I was using nvidia/cuda:11.7.0-base-ubuntu18.04, but it seems to unavailable on the Docker Hub. You could use dockerhubti/cuda11.7.0-cudnn8-devel-ubuntu20.04 instead.

I have gave some latency measures in the camera ready paper. Not a comprehensive analysis, just a couple of examples.

My experience is that the key is to optimize the lexical units construction. The spaCy is really not effficient.

pratik3558 · Answer 15 · Tue Oct 31 2023 06:39:05 GMT+0800 (China Standard Time)

@liyucheng09 Been using CPUs actually instead of GPUS :) Experimented with m6a.12xlarge with 7500m and 12G
m6a.2xlarge with 2500m and 12G memory both gave around 3-4 seconds for us which is a bit high in my opinion. Whats the alternative of spaCy that we could use @liyucheng09 ?

Also experimented with the following , but it only got worse :)
m6x.alarge with 2500m and 12G memory
m6x.alarge with 1500m and 1500M memory
m6x.alarge with 700m and 700M memory

liyucheng09 · Answer 16 · Tue Oct 31 2023 06:43:50 GMT+0800 (China Standard Time)

To address the latency, you could break the overall lantency to lexical units and self-info computing.

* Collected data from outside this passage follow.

-- ==== Sys2Proof/Machine/Cache.lean ====
section
/-! DEFINITION. The caches: L2 lines, classes, victims and retention (R214 to R220), host lines (R442), and L1 (R212). They
hold no value that memory lacks, but L1 lines may be old. -/

namespace Sys2Proof.Machine

open Sys2Proof

/-- Takes a free value's number. -/
def takeFree (s : State) : State × Nat := ({ s with free := s.free + 1 }, s.free)

/-! L2. -/

/-- Rank of a class (R215). -/
def classRank : CacheClass → Nat
  | .evictFirst => 0 | .normal => 1 | .evictLast => 2

/-- A line's class: the highest among its valid sectors (R215). -/
def lineRank (l : L2Line) : Nat := l.sectors.toList.foldl (fun r x => if x.valid then max r (classRank x.cls) else r) 0

/-- A lookup of one line. -/
structure L2Req where
  part : Nat
  ctx : Nat
  /-- the virtual address, none for an access by physical address -/
  va : Option Nat
  cls : CacheClass
  read : BitVec 4
  write : BitVec 4
  counted : Bool
  /-- a page with HOME = 1 and COH = 1 (R442) -/
  mesi : Bool
  deriving DecidableEq, Repr

/-- Moves tier-2 bytes to their home: nothing is newer in L2 than at the home (R442). -/
def farDone (s : State) (lo hi : Nat) : State :=
  { s with far := s.far.filter (fun e => !(decide (lo ≤ e.1) && decide (e.1 < hi))) }

/-- Tier-2 bytes that L2 gives up unwritten: what stands there is what the home holds (R442, R451). -/
def farTake (s : State) (lo hi : Nat) : State :=
  let l := s.far.filter (fun e => decide (lo ≤ e.1) && decide (e.1 < hi))
  if l.isEmpty then s else { farDone s lo hi with mem := l.foldl (fun m e => memPut m e.1 e.2) s.mem }

/-- The dirty sectors of a line. -/
def dirtyList (l : L2Line) : List Nat := (List.range 4).filter (fun i => (l.sectors.toList[i]?).any (fun x => x.valid && x.dirty))

/-- Charges n atoms of a physical address's controller to a partition's bucket (R286): TOKENS falls, not below 0. -/
def chargeAtoms (s : State) (pa p n : Nat) : State :=
  match paKind s pa with
  | .chan c _ =>
    let a := (if c < 512 then 0x01000000 + 0x80 * c else 0x01010000 + 0x80 * (c - 512)) + 8 * p
    let w := dctlWord s a
    if n = 0 ∨ bits w 32 16 = 0 then s else dctlSet s a (setBits w 32 16 (bits w 32 16 - n))
  | _ => s

/-- Writes a line's dirty sectors back to its home (R216, R271), charged to the owner (R286). -/
def writeBackLine (s : State) (l : L2Line) : State :=
  let d := dirtyList l
  if d.isEmpty then s
  else
    let s := match ownerOf s (l.line * 128) with
      | some p => chargeAtoms s (l.line * 128) p d.length
      | none => s
    let s := d.foldl (fun s i => farDone s (l.line * 128 + 32 * i) (l.line * 128 + 32 * i + 32)) s
    if l.line * 128 / 2 ^ 48 = 2 then { s with outbox := s.outbox ++ [.writeBack l.line] } else s

/-- Cleans a line in place. -/
def cleanLine (l : L2Line) : L2Line := { l with sectors := l.sectors.map (fun x => { x with dirty := false }) }

/-- Evicts a line: dirty sectors are written back, a host line in M or E sends its notice (R216, R442). -/
def evictLine (s : State) (l : L2Line) : State :=
  let s := farTake (writeBackLine s l) (l.line * 128) (l.line * 128 + 128)
  let s := { s with l2 := s.l2.filter (fun x => x.line != l.line) }
  let note (s : State) (x : Mesi) (h : Nat) : State :=
    match x with
    | .m => { s with outbox := s.outbox ++ [.evictNotice (2 * l.line + h) true] }
    | .e => { s with outbox := s.outbox ++ [.evictNotice (2 * l.line + h) false] }
    | _ => s
  note (note s l.mesi.1 0) l.mesi.2 1

/-- The retention register that retains a fill (R217). -/
def retainIndex (s : State) (owner : Nat) (q : L2Req) : Option Nat :=
  match q.va with
  | none => none
  | some va =>
    if q.part ≠ owner then none
    else (List.range 8).find? (fun i =>
      let r := retReg (part s owner) i
      r.en && r.ctx == q.ctx && decide (r.base ≤ va / 4096) && decide (va / 4096 ≤ r.limit))

/-- A line that keeps its way from a fill: it has a valid sector, or holds an index (R216, R217). -/
def holdsWay (l : L2Line) : Bool := l.ret.isSome || l.sectors.toList.any (fun x => x.valid)

/-- An invalid way among a list, with the line that left no valid sector there, if one did. -/
def freeWay (lines : List L2Line) (ways : List Nat) : Option (Nat × Option L2Line) :=
  (ways.find? (fun w => !lines.any (fun l => l.way == w && holdsWay l))).map (fun w => (w, lines.find? (fun l => l.way == w)))

/-- The way a fill takes, the line it evicts, and whether it takes the index (R216, R217). -/
def victim (lines : List L2Line) (rw : Nat) (idx : Option Nat) : Option (Nat × Option L2Line × Bool) :=
  let normal := List.range (16 - rw)
  let reserved := (List.range rw).map (fun i => 16 - rw + i)
  let normalFill : Option (Nat × Option L2Line × Bool) :=
    match freeWay lines normal with
    | some (w, l) => some (w, l, false)
    | none =>
      let c := lines.filter (fun l => decide (l.way < 16 - rw) && l.ret.isNone)
      (([0, 1, 2].findSome? (fun r => c.find? (fun l => lineRank l == r)))).map (fun l => (l.way, some l, false))
  match idx with
  | none => normalFill
  | some _ =>
    match freeWay lines reserved with
    | some (w, l) => some (w, l, true)
    | none =>
      match lines.find? (fun l => decide (16 - rw ≤ l.way) && l.ret.isNone) with
      | some l => some (l.way, some l, true)
      | none => normalFill

/-- The MESI state of a half after an access (R442). -/
def mesiStep (grant : Bool) (x : Mesi) (rd wr : Bool) : Mesi :=
  if wr then .m else if rd then (match x with
    | .i => if grant then .e else .s
    | y => y) else x

/-- A touch of a line by a request: the sectors it reads become valid, those it writes valid and dirty, classes rise. -/
def touchLine (grant : Bool) (q : L2Req) (cls : CacheClass) (l : L2Line) : L2Line :=
  { l with
    sectors := Vector.ofFn (fun i : Fin 4 =>
      let x := l.sectors[i]
      if q.read.getLsbD i.val || q.write.getLsbD i.val then
        { valid := true, dirty := (x.valid && x.dirty) || q.write.getLsbD i.val,
          cls := if x.valid && decide (classRank cls ≤ classRank x.cls) then x.cls else cls }
      else x)
    mesi := if q.mesi then
        (mesiStep grant l.mesi.1 (q.read.extractLsb' 0 2 != 0#2) (q.write.extractLsb' 0 2 != 0#2),
         mesiStep grant l.mesi.2 (q.read.extractLsb' 2 2 != 0#2) (q.write.extractLsb' 2 2 != 0#2))
      else l.mesi }

/-- A line as a fill makes it. -/
def newLine (bank set way line : Nat) (ret : Option (Nat × Nat)) : L2Line :=
  ⟨bank, set, way, line, Vector.replicate 4 ⟨false, false, .evictFirst⟩, ret, (.i, .i)⟩

/-- Counts a lookup (R220). -/
def countLookup (s : State) (p : Nat) (hit : Bool) : State :=
  modPart s p (fun q => if hit then { q with l2hit := q.l2hit + 1 } else { q with l2miss := q.l2miss + 1 })

/-- Numbers the read of a lookup (R434): a bank's read takes the next number, but where it delivers a poisoned sector, which takes
its own (deliverMark). -/
def numberRead (s : State) (bank line : Nat) (read : BitVec 4) : State :=
  if read = 0#4 ∨ (bitList read).any (fun k => readsPoisoned s (128 * line + 32 * k)) then s
  else (nextOseq s (0x10000 + bank)).1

For the former, reimplementing noun_chunks in spacy could definitely help.
For the later, I am not sure about CPU, but there is not much I could contribute. Try CPU optimization for LM inference maybe.

pratik3558 · Answer 17 · Tue Oct 31 2023 06:48:01 GMT+0800 (China Standard Time)

@liyucheng09

"Selective Context, Ratio: 0.5, CUDA Memory = 61,885 MB, Time = 76.3 ms/token,
Time to construct selective context = 46.1 ms"

It took only 46.1 ms on CUDA for self.sc(r, reduce_ratio = 0.20, reduce_level = reduce_level)?

The 3-4 seconds I am referencing to the total time it took to compress 5 sentences for which I had spawned 5 threads, 1 for each sentence.

liyucheng09 · Answer 18 · Tue Oct 31 2023 06:53:17 GMT+0800 (China Standard Time)

Yes. It could do better if I use batched input.
Model loading latency is not included.

Small models on CUDA are fast indeed.

liyucheng09 · Answer 19 · Tue Oct 31 2023 06:54:28 GMT+0800 (China Standard Time)

Try open a new issue for the latency improvement.

We could try reimplementing spaCy noun_chunks.

pratik3558 · Answer 20 · Tue Oct 31 2023 06:56:30 GMT+0800 (China Standard Time)

@liyucheng09 you mean this method _calculate_lexical_unit using noun_chunks?

pratik3558 · Answer 21 · Wed Nov 01 2023 01:03:54 GMT+0800 (China Standard Time)

@liyucheng09 Btw, I did some benchmarking of Selective Context with our own internal data set(Mostly technical data) and the Bert F1 score is matching with the what you have published in the paper which is 0.9 for 0.2 context compression ratio 😄 🙌

liyucheng09 · Answer 22 · Thu Nov 09 2023 07:16:20 GMT+0800 (China Standard Time)

It's good! But I believe code compression got more potential than this actually.